A Product Manager who believes their core job responsibility is to seek concessions and compromises between the development teams and stakeholders.
- Can mutate into: ”The Executive Assistant” or “The Sales Liaison” Product Manager
- Dangerous when coupled with: “The Disenfranchised” Designer
- Likelihood of fixing: None
- Danger to project: High
Product Managers often have to mediate between two groups comprising of very strong personalities:
- Stakeholders, who know what they want the product to do
- Developers, who know how to build the product
Optimally, the relationship between stakeholders and developers is one of collaborative give-and-take, but often it is quite contentious. The People Pleaser Product Manager finds themselves unable to control these two groups, and instead tries to build consensus through a series of compromises, resulting in neither group being happy with the final product.

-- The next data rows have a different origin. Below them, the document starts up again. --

/-- The register that a host's access through a port names. -/
def regOf (p : Port) (a : RegAddr) : RegName :=
  match a with
  | .bar0 off => regAt p off
  | .msix v ctl => if v < 2048 then .msix p v ctl else .reserved

/-- A write to a register while the module is READY. -/
def writeReg (s : State) (p : Port) (a : RegAddr) (v : DWord) : Host.Outcome State Fault Refusal :=
  match regOf p a with
  | .devrdy => .next (writeDevrdy s v)
  | .fqctl => .next (updRegs s fun g => writeFqctl g v)
  | .fqptr => .next (updRegs s fun g => writeFqptr g v)
  | .fqack => writeFqack s v
  | .dkpool => .next (writeDkpool s v)
  | .evsl d => .next (writeEvsl s d.val v)
  | .evph d => .next (setDie s d.val { dieOf s d.val with evph := setPhase (dieOf s d.val).evph v.toNat })
  | .rwtb => .next (updRegs s fun g => { g with rwtb := BitVec.ofNat 64 (keepBits v 12 40) })
  | .fabcfg => .next (updRegs s fun g => { g with fabcfg := BitVec.ofNat 64 (keepBits v 0 12 + keepBits v 14 38) })
  | .dbgctl => .next (updRegs s fun g => { g with dbgctl := BitVec.ofNat 64 (keepBits v 0 28) })
  | .tokbud d => .next (writeTokbud s d.val v)
  | .tokstat _ => .next s
  | .hsem k => semWrite s p (.registerWrite p a v) fun s => writeHsem s k.val p v
  | .qictl q => .next (writeQi s p q fun s => setQi s q { qiOf s q with ctl := qictlAfter (qiOf s q).ctl v })
  | .qiptb q => .next (writeQi s p q fun s => writeQiReg s q fun x =>
      { x with ptb := BitVec.ofNat 64 (keepBits v 0 5 + keepBits v 12 40) })
  | .qis2r q => .next (writeQi s p q fun s => writeQiReg s q fun x => { x with s2r := BitVec.ofNat 64 (keepBits v 12 40) })
  | .qitlb q => .next (writeQi s p q fun s => writeQiReg s q fun x => { x with tlb := BitVec.ofNat 64 (keepBits v 6 46) })
  | .qiirb q => .next (writeQi s p q fun s => writeQiReg s q fun x =>
      { x with irb := BitVec.ofNat 64 (keepBits v 0 4 + keepBits v 12 40) })
  | .qiinv q => .next (writeQi s p q fun s => writeQiinv s q v)
  | .msix q n ctl => .next (writeMsix s q n ctl v)
  | .reserved => .next s

def execRegisterWrite (port : Port) (r : RegAddr) (value : DWord) (s : State) : Host.Outcome State Fault Refusal :=
  if portReady s port then writeReg s port r value
  else if !portUp s port then .next s
  else
    match regOf port r with
    | .devrdy => .next (writeDevrdy s value)
    | _ => .next s

/-- Records wait in quay islands because the ring is full or not enabled. -/
def fqWaiting (s : State) : Bool :=
  (fqFull s.regs || !fqEn s.regs) && (List.range 4).any fun d => !(dieOf s d).waiting.isEmpty

/-- TOKSTAT. -/
def tokstatOf (d : Die) : DWord :=
  BitVec.ofNat 64 (d.eff + d.tshift * 2 ^ 20 + d.temp * 2 ^ 24 + d.thrw * 2 ^ 32)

It is fair to say that the People Pleaser Product Manager has given up managerial control over the product. Instead, they are only mediating between stakeholders and developers in an attempt to document whatever both parties can agree to or live with. As they normally have to do this under time pressure, it is the ideal circumstance for groupthink. Products developed by groupthink are easy to identify: no one likes the final product.
“Design through compromise” is a recipe for disaster, as it can result in an unsalable product. If the initial product offering is rejected by customers, the project will most certainly be declared a failure, and it is unlikely that it will be allowed to continue.
To manage two groups made up of strong personalities requires a great deal of managerial skill and experience. A firm but fair hand must be used to settle down each group, and align them towards the common goal of building a great product. This high managerial bar is what makes the People Pleaser so difficult to fix: If they were capable of controlling both groups, they would have already.
People who have the capability to effectively manage groups comprising of strong personalities will have most likely promoted out of the role of being a Product Manager, as this is a key attribute of upper management.
Ultimately, if the stakeholder and developers cannot be coached into working together more effectively, the People Pleaser Product Manager will have to be replaced. Not doing so will, in all likelihood, result in the project producing an unsalable product, and therefore the project being canceled.